What needs to be done:
Among the entries below, extract exactly the lines that run from the one with "namespace Sys2Proof.Machine" through the one with "b).cores = s.cores := rfl", both ends included.

**** Study material ****

-- ==== Sys2Proof/Laws/State.lean ====
section
/-!
SUPPORT. Sys2Proof/Laws/State.lean: one lemma for each field of State under each update of Store.lean: every field but the
one an update writes reads as before.
-/

namespace Sys2Proof.Machine

open Sys2Proof

/-! setByte writes mem alone. -/

@[simp] theorem State.setByte_now (s : State) (a : Nat) (b : Byte) : (s.setByte a b).now = s.now := rfl
@[simp] theorem State.setByte_ticks (s : State) (a : Nat) (b : Byte) : (s.setByte a b).ticks = s.ticks := rfl
@[simp] theorem State.setByte_sched (s : State) (a : Nat) (b : Byte) : (s.setByte a b).sched = s.sched := rfl
@[simp] theorem State.setByte_focus (s : State) (a : Nat) (b : Byte) : (s.setByte a b).focus = s.focus := rfl
@[simp] theorem State.setByte_ctxs (s : State) (a : Nat) (b : Byte) : (s.setByte a b).ctxs = s.ctxs := rfl
@[simp] theorem State.setByte_tasks (s : State) (a : Nat) (b : Byte) : (s.setByte a b).tasks = s.tasks := rfl
@[simp] theorem State.setByte_nextTask (s : State) (a : Nat) (b : Byte) : (s.setByte a b).nextTask = s.nextTask := rfl
@[simp] theorem State.setByte_cores (s : State) (a : Nat) (b : Byte) : (s.setByte a b).cores = s.cores := rfl
@[simp] theorem State.setByte_kilns (s : State) (a : Nat) (b : Byte) : (s.setByte a b).kilns = s.kilns := rfl
@[simp] theorem State.setByte_vds (s : State) (a : Nat) (b : Byte) : (s.setByte a b).vds = s.vds := rfl
@[simp] theorem State.setByte_tags (s : State) (a : Nat) (b : Byte) : (s.setByte a b).tags = s.tags := rfl
@[simp] theorem State.setByte_hbm (s : State) (a : Nat) (b : Byte) : (s.setByte a b).hbm = s.hbm := rfl
@[simp] theorem State.setByte_pkg (s : State) (a : Nat) (b : Byte) : (s.setByte a b).pkg = s.pkg := rfl
@[simp] theorem State.setByte_coh (s : State) (a : Nat) (b : Byte) : (s.setByte a b).coh = s.coh := rfl
@[simp] theorem State.setByte_launches (s : State) (a : Nat) (b : Byte) : (s.setByte a b).launches = s.launches := rfl
@[simp] theorem State.setByte_nextLaunch (s : State) (a : Nat) (b : Byte) : (s.setByte a b).nextLaunch = s.nextLaunch := rfl
@[simp] theorem State.setByte_creds (s : State) (a : Nat) (b : Byte) : (s.setByte a b).creds = s.creds := rfl
@[simp] theorem State.setByte_out (s : State) (a : Nat) (b : Byte) : (s.setByte a b).out = s.out := rfl

/-! setTag writes tags alone. -/

@[simp] theorem State.setTag_now (s : State) (n : Nat) (t : Tag) : (s.setTag n t).now = s.now := rfl
@[simp] theorem State.setTag_ticks (s : State) (n : Nat) (t : Tag) : (s.setTag n t).ticks = s.ticks := rfl
@[simp] theorem State.setTag_sched (s : State) (n : Nat) (t : Tag) : (s.setTag n t).sched = s.sched := rfl
@[simp] theorem State.setTag_focus (s : State) (n : Nat) (t : Tag) : (s.setTag n t).focus = s.focus := rfl
@[simp] theorem State.setTag_ctxs (s : State) (n : Nat) (t : Tag) : (s.setTag n t).ctxs = s.ctxs := rfl
@[simp] theorem State.setTag_tasks (s : State) (n : Nat) (t : Tag) : (s.setTag n t).tasks = s.tasks := rfl
@[simp] theorem State.setTag_nextTask (s : State) (n : Nat) (t : Tag) : (s.setTag n t).nextTask = s.nextTask := rfl
@[simp] theorem State.setTag_cores (s : State) (n : Nat) (t : Tag) : (s.setTag n t).cores = s.cores := rfl
@[simp] theorem State.setTag_kilns (s : State) (n : Nat) (t : Tag) : (s.setTag n t).kilns = s.kilns := rfl
@[simp] theorem State.setTag_vds (s : State) (n : Nat) (t : Tag) : (s.setTag n t).vds = s.vds := rfl
@[simp] theorem State.setTag_mem (s : State) (n : Nat) (t : Tag) : (s.setTag n t).mem = s.mem := rfl
@[simp] theorem State.setTag_hbm (s : State) (n : Nat) (t : Tag) : (s.setTag n t).hbm = s.hbm := rfl
@[simp] theorem State.setTag_pkg (s : State) (n : Nat) (t : Tag) : (s.setTag n t).pkg = s.pkg := rfl
@[simp] theorem State.setTag_coh (s : State) (n : Nat) (t : Tag) : (s.setTag n t).coh = s.coh := rfl
@[simp] theorem State.setTag_launches (s : State) (n : Nat) (t : Tag) : (s.setTag n t).launches = s.launches := rfl
@[simp] theorem State.setTag_nextLaunch (s : State) (n : Nat) (t : Tag) : (s.setTag n t).nextLaunch = s.nextLaunch := rfl
@[simp] theorem State.setTag_creds (s : State) (n : Nat) (t : Tag) : (s.setTag n t).creds = s.creds := rfl
@[simp] theorem State.setTag_out (s : State) (n : Nat) (t : Tag) : (s.setTag n t).out = s.out := rfl

/-! setCtx writes ctxs alone. -/

@[simp] theorem State.setCtx_now (s : State) (k : Nat) (c : Ctx) : (s.setCtx k c).now = s.now := rfl
@[simp] theorem State.setCtx_ticks (s : State) (k : Nat) (c : Ctx) : (s.setCtx k c).ticks = s.ticks := rfl
@[simp] theorem State.setCtx_sched (s : State) (k : Nat) (c : Ctx) : (s.setCtx k c).sched = s.sched := rfl
@[simp] theorem State.setCtx_focus (s : State) (k : Nat) (c : Ctx) : (s.setCtx k c).focus = s.focus := rfl
@[simp] theorem State.setCtx_tasks (s : State) (k : Nat) (c : Ctx) : (s.setCtx k c).tasks = s.tasks := rfl
@[simp] theorem State.setCtx_nextTask (s : State) (k : Nat) (c : Ctx) : (s.setCtx k c).nextTask = s.nextTask := rfl
@[simp] theorem State.setCtx_cores (s : State) (k : Nat) (c : Ctx) : (s.setCtx k c).cores = s.cores := rfl
@[simp] theorem State.setCtx_kilns (s : State) (k : Nat) (c : Ctx) : (s.setCtx k c).kilns = s.kilns := rfl
@[simp] theorem State.setCtx_vds (s : State) (k : Nat) (c : Ctx) : (s.setCtx k c).vds = s.vds := rfl
@[simp] theorem State.setCtx_mem (s : State) (k : Nat) (c : Ctx) : (s.setCtx k c).mem = s.mem := rfl
@[simp] theorem State.setCtx_tags (s : State) (k : Nat) (c : Ctx) : (s.setCtx k c).tags = s.tags := rfl
@[simp] theorem State.setCtx_hbm (s : State) (k : Nat) (c : Ctx) : (s.setCtx k c).hbm = s.hbm := rfl
@[simp] theorem State.setCtx_pkg (s : State) (k : Nat) (c : Ctx) : (s.setCtx k c).pkg = s.pkg := rfl
@[simp] theorem State.setCtx_coh (s : State) (k : Nat) (c : Ctx) : (s.setCtx k c).coh = s.coh := rfl
@[simp] theorem State.setCtx_launches (s : State) (k : Nat) (c : Ctx) : (s.setCtx k c).launches = s.launches := rfl
@[simp] theorem State.setCtx_nextLaunch (s : State) (k : Nat) (c : Ctx) : (s.setCtx k c).nextLaunch = s.nextLaunch := rfl
@[simp] theorem State.setCtx_creds (s : State) (k : Nat) (c : Ctx) : (s.setCtx k c).creds = s.creds := rfl
@[simp] theorem State.setCtx_out (s : State) (k : Nat) (c : Ctx) : (s.setCtx k c).out = s.out := rfl

/-! modCtx writes ctxs alone. -/

@[simp] theorem State.modCtx_now (s : State) (k : Nat) (f : Ctx → Ctx) : (s.modCtx k f).now = s.now := rfl
@[simp] theorem State.modCtx_ticks (s : State) (k : Nat) (f : Ctx → Ctx) : (s.modCtx k f).ticks = s.ticks := rfl
@[simp] theorem State.modCtx_sched (s : State) (k : Nat) (f : Ctx → Ctx) : (s.modCtx k f).sched = s.sched := rfl
@[simp] theorem State.modCtx_focus (s : State) (k : Nat) (f : Ctx → Ctx) : (s.modCtx k f).focus = s.focus := rfl
@[simp] theorem State.modCtx_tasks (s : State) (k : Nat) (f : Ctx → Ctx) : (s.modCtx k f).tasks = s.tasks := rfl
@[simp] theorem State.modCtx_nextTask (s : State) (k : Nat) (f : Ctx → Ctx) : (s.modCtx k f).nextTask = s.nextTask := rfl
@[simp] theorem State.modCtx_cores (s : State) (k : Nat) (f : Ctx → Ctx) : (s.modCtx k f).cores = s.cores := rfl
@[simp] theorem State.modCtx_kilns (s : State) (k : Nat) (f : Ctx → Ctx) : (s.modCtx k f).kilns = s.kilns := rfl
@[simp] theorem State.modCtx_vds (s : State) (k : Nat) (f : Ctx → Ctx) : (s.modCtx k f).vds = s.vds := rfl
@[simp] theorem State.modCtx_mem (s : State) (k : Nat) (f : Ctx → Ctx) : (s.modCtx k f).mem = s.mem := rfl
@[simp] theorem State.modCtx_tags (s : State) (k : Nat) (f : Ctx → Ctx) : (s.modCtx k f).tags = s.tags := rfl
@[simp] theorem State.modCtx_hbm (s : State) (k : Nat) (f : Ctx → Ctx) : (s.modCtx k f).hbm = s.hbm := rfl
@[simp] theorem State.modCtx_pkg (s : State) (k : Nat) (f : Ctx → Ctx) : (s.modCtx k f).pkg = s.pkg := rfl
@[simp] theorem State.modCtx_coh (s : State) (k : Nat) (f : Ctx → Ctx) : (s.modCtx k f).coh = s.coh := rfl
@[simp] theorem State.modCtx_launches (s : State) (k : Nat) (f : Ctx → Ctx) : (s.modCtx k f).launches = s.launches := rfl
@[simp] theorem State.modCtx_nextLaunch (s : State) (k : Nat) (f : Ctx → Ctx) : (s.modCtx k f).nextLaunch = s.nextLaunch := rfl
@[simp] theorem State.modCtx_creds (s : State) (k : Nat) (f : Ctx → Ctx) : (s.modCtx k f).creds = s.creds := rfl
@[simp] theorem State.modCtx_out (s : State) (k : Nat) (f : Ctx → Ctx) : (s.modCtx k f).out = s.out := rfl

****

Answer area:
namespace Sys2Proof.Machine

open Sys2Proof

/-! setByte writes mem alone. -/

@[simp] theorem State.setByte_now (s : State) (a : Nat) (b : Byte) : (s.setByte a b).now = s.now := rfl
@[simp] theorem State.setByte_ticks (s : State) (a : Nat) (b : Byte) : (s.setByte a b).ticks = s.ticks := rfl
@[simp] theorem State.setByte_sched (s : State) (a : Nat) (b : Byte) : (s.setByte a b).sched = s.sched := rfl
@[simp] theorem State.setByte_focus (s : State) (a : Nat) (b : Byte) : (s.setByte a b).focus = s.focus := rfl
@[simp] theorem State.setByte_ctxs (s : State) (a : Nat) (b : Byte) : (s.setByte a b).ctxs = s.ctxs := rfl
@[simp] theorem State.setByte_tasks (s : State) (a : Nat) (b : Byte) : (s.setByte a b).tasks = s.tasks := rfl
@[simp] theorem State.setByte_nextTask (s : State) (a : Nat) (b : Byte) : (s.setByte a b).nextTask = s.nextTask := rfl
@[simp] theorem State.setByte_cores (s : State) (a : Nat) (b : Byte) : (s.setByte a b).cores = s.cores := rfl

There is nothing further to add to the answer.